The rules provide that states can use BEAD funds to extend broadband service to multi-family housing that lacks high-speed broadband in some units, and states should prioritize residential buildings that: 

  • have a substantial share of unserved households; OR
  • are in locations where the percentage of individuals with a household income at or below 150%of the Federal Poverty Level applicable to a family of the size involved is higher than the national percentage of such individuals.

In March, EducationSuperHighway and a coalition of 28 national non-profit organizations across local government, housing, education, and broadband policy, advocated for the inclusion and prioritization of multi-dwelling units (MDUs) in BEAD’s $42.45 billion funding. We pointed out that 20-25% of the digital divide in this country resides in multi-family housing and that states must be able to spend BEAD dollars on installing free managed Wi-Fi networks or wired connections with an ACP option as soon as the bell rings on the distribution of BEAD funding to states.

We want to acknowledge and thank our coalition partners for this work. Because of you, states can prioritize connecting millions of unconnected households living in multi-family housing and spend BEAD dollars on getting these households online as quickly as possible. 

Since the earliest days of the pandemic, EducationSuperHighway has advocated on the issue of broadband affordability. Approximately 28 million of the 123 million households in the United States do not have high-speed broadband. 18 million of these households, home to 47 million people, are offline because they cannot afford an available Internet connection.
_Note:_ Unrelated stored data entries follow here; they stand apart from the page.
/-- The state with its field `dev` replaced. -/
def State.setDev (s : State) (v : DevState) : State := { s with dev := v }

/-- The state with its field `mld` replaced. -/
def State.setMld (s : State) (v : Mld) : State := { s with mld := v }

/-- The state with its field `dkl` replaced. -/
def State.setDkl (s : State) (v : Dkl) : State := { s with dkl := v }

/-- The state with its field `ev` replaced. -/
def State.setEv (s : State) (v : Ev) : State := { s with ev := v }

/-- The state with its field `hp` replaced. -/
def State.setHp (s : State) (v : HostPort) : State := { s with hp := v }

/-- The state with its field `inp` replaced. -/
def State.setInp (s : State) (v : Inp) : State := { s with inp := v }

/-- The state with its field `tb` replaced. -/
def State.setTb (s : State) (v : Tb) : State := { s with tb := v }

/-- The state with its field `srch` replaced. -/
def State.setSrch (s : State) (v : Srch) : State := { s with srch := v }

/-- The state with its field `upd` replaced. -/
def State.setUpd (s : State) (v : Upd) : State := { s with upd := v }

/-- The state with its field `fwd` replaced. -/
def State.setFwd (s : State) (v : Fwd) : State := { s with fwd := v }

/-- The state with its field `eth` replaced. -/
def State.setEth (s : State) (v : Eth) : State := { s with eth := v }

/-- The state with its field `strm` replaced. -/
def State.setStrm (s : State) (v : Strm) : State := { s with strm := v }

/-- The state with its field `aud` replaced. -/
def State.setAud (s : State) (v : Aud) : State := { s with aud := v }

/-- The state with its field `mix` replaced. -/
def State.setMix (s : State) (v : Mix) : State := { s with mix := v }

/-- The state with its field `strp` replaced. -/
def State.setStrp (s : State) (v : Strp) : State := { s with strp := v }

/-- The state with its field `dste` replaced. -/
def State.setDste (s : State) (v : DstE) : State := { s with dste := v }

/-- The state with its field `seq` replaced. -/
def State.setSeq (s : State) (v : Seq) : State := { s with seq := v }

/-- The state with its field `edl` replaced. -/
def State.setEdl (s : State) (v : Edl) : State := { s with edl := v }

/-- The state with its field `trl` replaced. -/
def State.setTrl (s : State) (v : Trl) : State := { s with trl := v }

/-- The state with its field `pair` replaced. -/
def State.setPair (s : State) (v : Pair) : State := { s with pair := v }

/-- The state with its field `scn` replaced. -/
def State.setScn (s : State) (v : Scn) : State := { s with scn := v }

/-- The state with its field `ptr` replaced. -/
def State.setPtr (s : State) (v : Ptr) : State := { s with ptr := v }

/-- The state with its field `mgt` replaced. -/
def State.setMgt (s : State) (v : Mgt) : State := { s with mgt := v }

/-- The state with its field `dst` replaced. -/
def State.setDst (s : State) (v : List Host.Cell) : State := { s with dst := v }

/-- The state with its field `ans` replaced. -/
def State.setAns (s : State) (v : Word) : State := { s with ans := v }

/-- The state with its field `out` replaced. -/
def State.setOut (s : State) (v : List Output) : State := { s with out := v }

/-- The state with its field `free` replaced. -/
def State.setFree (s : State) (v : Nat) : State := { s with free := v }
Our No Home Left Offline (Nov 2021) report provided insights into this broadband affordability gap (two-thirds of America’s digital divide) and the opportunities that exist to close it. 

We are currently working with community partners and leaders across the country on pilot programs that help households sign-up for the Affordable Connectivity Program (ACP) and home broadband service and deploy free managed Wi-Fi networks to low-income apartment buildings. The learnings from this work form the basis of our State Broadband Affordability Playbook.

We look forward to sharing this work with states and local communities to ensure they have the necessary data, tools, and support to fulfill the promise of universal access made possible by this historic investment in broadband deployment and digital equity.